Bazı faktörler gül hastalığını şiddetlendirebilir veya cildin yüzeyine kan akışını artırarak daha da kötüleştirebilir; bunlar şunları içerir:
Gül hastalığını tetikleyebilecek yiyecek ve içecekler şunları içerir:
Birçok belirti ve semptomlar gül hastalığı ile ilişkilidir, ancak bu semptomlar kişiden kişiye önemli ölçüde değişebilir.
Aşağıdaki belirtiler ve semptomlar çoğu durumda görülür:
Yıkama (kolayca kızarma) : Yıkama bölümleri 5 dakika kadar sürebilir. Allık, yüzünden aşağıya boyun ve göğse yayılabilir. Bazı hastalar, kızarıklıklar sırasında ciltlerini hoş olmayan bir şekilde sıcak hissettiğini söylüyor.
Yüz cilt hiper-reaktivitesi : Hassas kan damarları temas ve güneş ışığı gibi diğer fiziksel uyaranlara kolayca genişler. Birçoğu buna yanlışlıkla “hassas cilt” olarak atıfta bulunur, ancak gül hastalığı ile hassas kan damarlarından ve hassas cilt hücrelerinden kaynaklanır.
Kalıcı kızarıklık : Bazen kızarma olaylarını sonunda sürekli yüz kızarıklığı görünebilir. Kızarıklık, güneş yanığı yaması gibi uzun süreli olabilir. Bu, yüz cildinin yüzeyine yakın yüzlerce küçük kan damarının genişlemesi (genişlemesi) nedeniyle oluşur.
Sivilce, papüller ve püstüller (İnflamatuar gül hastalığı) : Bazen hastanın yüzünde küçük lekeler, papüller ve püstüller görülür bu aynı zamanda enflamatuar gül hastalığı olarak da bilinir. Yanlış tanı, genç akneye benzerlikleri nedeniyle yaygındır. Bununla birlikte, gül hastalığında aknenin aksine ciltte siyah noktalar oluşmaz.

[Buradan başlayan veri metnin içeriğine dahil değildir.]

/-- R34, R61, R67, R72, R73, R289. A REGISTER_T3 with GRAINS 0 of a region that is not registered completes with OK: the model's choice (log entry 53). -/
def Obligations.Placement : Prop :=
  ∀ (s : State) (job well : Nat) (d : Desc),
    let s0 := s.takenUp job well
    let i := dfld d 16 0 24
    (s.Serves kPark job well d → s0.Names job i →
      let s1 := (s0.opened i).touch i
      let tier := dfld d 16 24 3
      let ttl := s1.ttlPark job (dfld d 20 0 32)
      let c := descCtx kPark job well d
      let s2 := s1.modAux i (fun a => { a with expWait := dfld d 24 0 32, waitFrom := s1.now })
      (tier = 2 ∨ tier = 3) → s1.gone i = false → ((s1.sess i).state = .open ∨ (s1.sess i).state = .toolWait) →
      s1.targetErr job tier (dfld d 28 0 16) = none →
      (bit d 155 = true →
        let wait := dfld d 24 0 32
        let p := s1.reg (Reg.jobPolicy job)
        let ms := if wait = 0 ∨ fld p 16 16 < wait then fld p 0 16 else 2 * wait
        ∃ t : State, exec (.park job well d) s = .next (t.complete c Code.ok 0 0 i) ∧ t.sess i = s1.sess i ∧
          (t.aux i).grace = some { due := s.now + 1000 * ms, tier := tier, region := dfld d 28 0 16, ttl := ttl, evict := bit d 156 } ∧
          (∀ k, k ≠ i → t.sess k = s.sess k ∧ t.aux k = s1.aux k)) ∧
      (bit d 155 = false → (s2.aux i).move = none → (s2.startPark i .park tier (dfld d 28 0 16) ttl (bit d 156) (some c)).1.isOk = true →
        ∃ (t : State) (m : Move), exec (.park job well d) s = .next t ∧ (t.sess i).state = .moving ∧ (t.aux i).move = some m ∧ m.kind = .park ∧ m.tier = tier ∧
          m.ctx = some c ∧ m.src = (s1.sess i).state ∧ (∀ k, k ≠ i → t.sess k = s.sess k))) ∧
    (s.Serves kMigrate job well d → s0.Names job i →
      let s1 := (s0.opened i).touch i
      let tier := dfld d 16 24 3
      let c := descCtx kMigrate job well d
      tier ≤ 1 → s1.gone i = false → ((s1.sess i).state = .open ∨ (s1.sess i).state = .toolWait ∨ (s1.sess i).state = .parked) →
      let data := (s1.sess i).grains.filter (fun g => g.kind != 2)
      (s1.aux i).move = none → (tier = 0 → data.length ≤ (s1.t0Places job (s1.allGrains.map (fun e => e.2.addr))).length) →
      (tier = 1 → s1.t1Room job data.length = true) →
      ∃ (t : State) (m : Move), exec (.migrate job well d) s = .next t ∧ (t.sess i).state = .moving ∧ (t.aux i).move = some m ∧ m.kind = .migrate ∧ m.tier = tier ∧
        m.ctx = some c ∧ m.src = (s1.sess i).state ∧ (∀ k, k ≠ i → t.sess k = s.sess k)) ∧
    (s.Serves kPlaceQuery job well d → s0.Names job i → s0.gone i = false →
      ∃ (t : State) (bytes : List Byte), exec (.placeQuery job well d) s = .next ((t.wr false (dfld d 24 0 64) bytes).complete (descCtx kPlaceQuery job well d) Code.ok 0 0 i) ∧
        bytes.length = 64 ∧ (∀ k < 5, at_ bytes (4 * k) 4 =
          (((s.sess i).grains.filter (fun g => g.kind != 2)).filter (fun g => gTier g.addr == k)).length % 2 ^ 32) ∧
        at_ bytes 52 1 = (s.sess i).state.code ∧ t.sessions = s.sessions ∧ t.reqs = s.reqs) ∧
    (s.Serves kRegisterT3 job well d → dfld d 16 0 16 ≤ 255 →
      let n := dfld d 16 0 16
      let c := descCtx kRegisterT3 job well d
      (dfld d 20 0 32 ≠ 0 → dfld d 24 0 14 = 0 → mget (s.job job).regions n = none →
        ∃ t : State, exec (.registerT3 job well d) s = .next (t.complete c Code.ok) ∧
          mget (t.job job).regions n = some { iova := BitVec.ofNat 64 (dfld d 24 0 64), grains := dfld d 20 0 32, sealed := bit d 144, used := [] } ∧
          (∀ k, k ≠ n → mget (t.job job).regions k = mget (s.job job).regions k) ∧ t.sessions = s.sessions) ∧
      (dfld d 24 0 14 ≠ 0 → exec (.registerT3 job well d) s = .next (s0.complete c Code.badRegion)) ∧
      (dfld d 20 0 32 = 0 → dfld d 24 0 14 = 0 → s0.regionUsed job n = false →
        ∃ t : State, exec (.registerT3 job well d) s = .next (t.complete c Code.ok) ∧ mget (t.job job).regions n = none ∧ t.sessions = s.sessions)) ∧
    (s.Serves kSetOutput job well d →
      let w := dfld d 16 0 4
      let n := dfld d 32 0 5
      let c := descCtx kSetOutput job well d
      (16 ≤ n → n ≤ 30 → dfld d 24 0 12 = 0 → ((s.job job).compWell w).ring = none →
        ∃ t : State, exec (.setOutput job well d) s = .next (t.complete c Code.ok) ∧
          ((t.job job).compWell w).ring = some { iova := BitVec.ofNat 64 (dfld d 24 0 64), log2 := n, cons := 0, prod := 0 } ∧ t.sessions = s.sessions) ∧
      (n = 0 → s0.ringInUse job w = false →
        ∃ t : State, exec (.setOutput job well d) s = .next (t.complete c Code.ok) ∧ ((t.job job).compWell w).ring = none ∧ t.sessions = s.sessions))

/-- R59, R62, R67, R69, R78, R79, R25: grace periods, demotions, the ends of moves, and the sweep. `o` is the state once the session engine has taken the
session up (R12). -/
def Obligations.MovesStartAndEnd : Prop :=
  ∀ (s : State) (i : Nat), s.power.ready = true →
    let x := s.sess i
    let o := s.opened i
    (∀ g, (s.aux i).grace = some g → g.due ≤ s.now → (x.state = .open ∨ x.state = .toolWait) → s.expired i = false → (s.sesAccess i).2 = false →
      (s.aux i).move = none →
      ((o.modAux i (fun a => { a with grace := none })).startPark i .demote g.tier g.region g.ttl g.evict none).1.isOk = true →
      ∃ (t : State) (m : Move), exec (.gracePeriodEnd i) s = .next t ∧ (t.sess i).state = .moving ∧ (t.aux i).move = some m ∧ m.kind = .demote ∧ m.tier = g.tier ∧
        (t.aux i).grace = none ∧ (∀ k, k ≠ i → t.sess k = s.sess k)) ∧
    (let p := o.reg (Reg.jobPolicy x.job)
     let idle := fld (s.reg (Reg.jobPolicy x.job)) 32 16
     let place := if fld p 48 3 = 3 then fld p 52 8 else 0
     s.demotable i = true → (s.aux i).move = none → (s.sesAccess i).2 = false →
      (o.startPark i .demote (fld p 48 3) place (o.ttlPark x.job 0) true none).1.isOk = true →
      (idle ≠ 0 → idle * 1000000 < (s.now % 2 ^ 48 + 2 ^ 48 - x.lastActive) % 2 ^ 48 →
        ∃ (t : State) (m : Move), exec (.idleDemotion i) s = .next t ∧ (t.sess i).state = .moving ∧ (t.aux i).move = some m ∧ m.kind = .demote ∧ m.tier = fld p 48 3) ∧
      (s.sessions.filter (fun e => e.2.job == x.job && s.demotable e.1) = [(i, x)] → 15 * s.t1Limit x.job ≤ 16 * s.t1Used x.job →
        7 * s.t1Limit x.job < 8 * (s.t1Used x.job - s.leaving x.job) →
        ∃ (t : State) (m : Move), exec (.t1PressureDemotion x.job) s = .next t ∧ (t.sess i).state = .moving ∧ (t.aux i).move = some m ∧ m.kind = .demote)) ∧
    (∀ m, (s.aux i).move = some m → x.state = .moving → (∀ k n, (s.aux k).move = some n → n.needT1 = 0) →
      (m.abandoned = false → (s.aux i).damaged = false → (s.sesAccess i).2 = false → m.kind ≠ .handoff → s.moveWaits i = false →
        (m.tier = 2 → (mget s.ftl.objects (gAddr m.dest)).any (·.complete) = true) →
        (m.src = .parked → gTier x.root = 3 → o.extentT3 i = .inl .ok) →
        ∃ t : State, exec (.moveComplete i) s = .next t ∧ (t.sess i).root = m.dest ∧ (t.sess i).grains = m.grains ∧ (t.sess i).retained = m.retained ∧
          (t.aux i).move = none ∧ (2 ≤ m.tier → (t.sess i).state = .parked) ∧
          (m.tier ≤ 1 → m.kind ≠ .cancel → (t.sess i).state = if x.toolp then .toolWait else .open) ∧
          (∀ k, k ≠ i → t.sess k = s.sess k)) ∧
      (m.abandoned = false → (s.aux i).damaged = false → (s.sesAccess i).2 = false → m.kind ≠ .handoff → s.moveWaits i = false →
        (m.tier = 2 → (mget s.ftl.objects (gAddr m.dest)).any (·.complete) = true) →
        m.src = .parked → gTier x.root = 3 → o.extentT3 i = .inl .damaged →
        ∃ t : State, exec (.moveComplete i) s = .next t ∧ (t.sess i).state = .parked ∧ (t.sess i).root = x.root ∧ (t.aux i).damaged = true) ∧
      (m.abandoned = true → ∃ t : State, exec (.moveAbandon i) s = .next t ∧ (t.aux i).move = none ∧ (∀ k, k ≠ i → t.sess k = s.sess k)) ∧
      (∀ code damaged, m.abandoned = false → m.kind ≠ .handoff →
        ∃ t : State, exec (.moveFailed i code damaged) s = .next t ∧ (t.sess i).state = m.src ∧ (t.aux i).move = none ∧
          (t.aux i).damaged = ((s.aux i).damaged || damaged) ∧ (t.sess i).root = x.root ∧ (t.sess i).len = x.len ∧
          (∀ k, k ≠ i → t.sess k = s.sess k))) ∧
    (s.expired i = true → (s.sesAccess i).2 = false →
      ∃ t : State, exec (.sessionExpiry i) s = .next t ∧ ((t.sess i).state = .ending ∨ (t.sess i).state = .free) ∧ (∀ k, k ≠ i → t.sess k = s.sess k)) ∧
    (x.state ≠ .free → (s.sesAccess i).2 = true → exec (.sessionExpiry i) s = .next (o.entryCorrupt i))

/-- R49, R62, R75 to R77, R291, R292: grains that land, in revival order, and enter the working list; a grain of T3 that the host has changed ends
the request; the ends for lateness and read failures; failed chunks; ring space. -/
def Obligations.RevivalAndOutput : Prop :=
  ∀ (s : State),
    (∀ (r : Nat) (a : ReqAux), s.power.ready = true → s.raux? r = some a → a.ended = none →
      let i := (s.req r).session
      let root := (s.sess i).root
      (∀ (g : SGrain) (rest : List SGrain), a.landed < a.extent → a.revive = g :: rest → g.kind ≠ 2 → s.moveWaits i = false →
        (gTier root ≠ 3 → ∀ res ∈ [Landing.ok, .secondOk],
          ∃ (t : State) (b : ReqAux), exec (.grainLand r res) s = .next t ∧ t.raux? r = some b ∧ b.landed = a.landed + 1 ∧ b.revive = rest ∧
            g ∈ b.work ∧ t.reqs = s.reqs ∧ t.sessions = s.sessions) ∧
        (gTier root ≠ 3 → gTier root ≠ 2 → exec (.grainLand r .damaged) s = .next ((s.countChecks 2 0).endReq r Code.stateLost false)) ∧
        (∀ bs res, gTier root = 3 → s.readT3 i a.landed = some (bs, false) →
          exec (.grainLand r res) s = .next ((s.countChecks 2 0).endReq r Code.stateLost false)) ∧
        (∀ res, gTier root = 3 → s.readT3 i a.landed = none → exec (.grainLand r res) s = .next (s.endReq r Code.tierError false))) ∧
      ((a.landed < a.extent ∨ a.needT1 ≠ 0) → a.budget < s.now → exec (.tierLate r) s = .next (s.endReq r Code.tierLate false)) ∧
      (a.landed < a.extent → exec (.tierError r false) s = .next (s.endReq r Code.tierError false) ∧
        exec (.tierError r true) s = .next ((s.countChecks 2 0).endReq r Code.stateLost false))) ∧
    (∀ (r : Nat) (a : ReqAux), s.power.ready = true → s.raux? r = some a →
      ∃ (u : State) (v : ReqAux), exec (.chunkWriteFail r) s = .next (u.discardEnd r Code.hostDmaError) ∧ u.raux? r = some v ∧ v.chunkFailed = true ∧
        (u.func (s.job (s.req r).job).func).dmaFail = (s.func (s.job (s.req r).job).func).dmaFail + 1 ∧ u.sessions = s.sessions ∧ u.reqs = s.reqs) ∧
    (∀ (j w : Nat) (v : W64) (g : OutRing), s.regsUp = true → fld v 30 34 = 0 → ((s.job j).compWell w).ring = some g →
      let size := 2 ^ g.log2
      let freed := (s.modJob j (fun x => x.setComp w { x.compWell w with ring := some { g with cons := fld v 0 30 % size } })).retryEnds j w
      (fld v 0 30 < size → (fld v 0 30 + size - g.cons) % size ≤ (g.prod + size - g.cons) % size →
        exec (.tokRingConsWrite j w v) s = .next freed) ∧
      (size ≤ fld v 0 30 ∨ (g.prod + size - g.cons) % size < (fld v 0 30 + size - g.cons) % size →
        exec (.tokRingConsWrite j w v) s = .next (freed.spoil j)))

İltihaplı kan damarları (vasküler gül hastalığı) : Gül hastalığının belirtileri ve semptomları ilerledikçe ve kötüleştikçe, burun ve yanaklardaki küçük kan damarları şişer ve görünür hale gelir.(telanjiektazi) Bu durum bazen küçük örümcek ağları gibi görünmelerine neden olur.
Rinofi veya genişlemiş burun : Şiddetli gül hastalığı, özellikle cilt çevresinde yüz cildinin kalınlaşmasına neden olabilir. Burun soğanlı ve büyüyebilir (rinofima). Bu çok nadir bir komplikasyondur ve erkekleri kadınlardan çok daha fazla etkileme eğilimindedir .
Oküler gül hastalığı : Göz kapağının içi iltihaplanabilir ( blefarit ) ve pullu görünerek konjonktivite neden olabilir. Bazı insanlar kontakt lenslere tolerans göstermeyebilir ve sties gelişebilir. Çok nadir durumlarda görme bulanıklaşabilir. Genel olarak gözlerde kanlanma ve yanma hissedilebilir.
Yüzde şişme : Aşırı sıvı ve proteinler kan damarlarından dışarı sızar ve sonunda sızıntıyı yeterince hızlı tahliye edemeyen lenfatik sistemi boğar. Bu, yüz derisinde sıvı birikmesine neden olur.
Bu yaşam tarzı ve doğal önlemler semptomları kontrol etmeye yardımcı olacaktır ve herhangi bir tıbbi tedaviyle birlikte kullanılabilir.
Buradaki anahtar, semptomları tetikleyebilecek veya onları şiddetlendirebilecek herhangi bir şeye maruz kalmayı en aza indirmektir:
Uzmanlar, stresin gül hastalığının önemli bir tetikleyicisi olduğunu söylüyor. Stres seviyelerini azaltmak için alacağınız herhangi bir önlem, alevlenmelerin ve mevcut semptomların daha da kötüleşmesini önlemeye yardımcı olacaktır.
Gül hastalığı için klinik test yoktur. Bir doktor hastanın cildini inceledikten ve semptomları ve tetikleyicileri sorduktan sonra tanıya ulaşır. Genişlemiş kan damarlarının varlığı, doktorun onu diğer cilt bozukluklarından ayırt etmesine yardımcı olacaktır.
Kafa derisi veya kulaklarda döküntü varlığı genellikle farklı veya mevcut bir tanıyı gösterir. Gül hastalığı belirtileri ve semptomları esas olarak yüz bölgesindedir.
Erken tanı ve müteakip acil tedavi, gül hastalığının ilerleme riskini önemli ölçüde azaltır. Doktor lupus gibi altta yatan bir tıbbi durum veya hastalık olabileceğinden şüphelenirse , kan testleri istenebilir. Doktor hastayı bir dermatologa yönlendirebilir.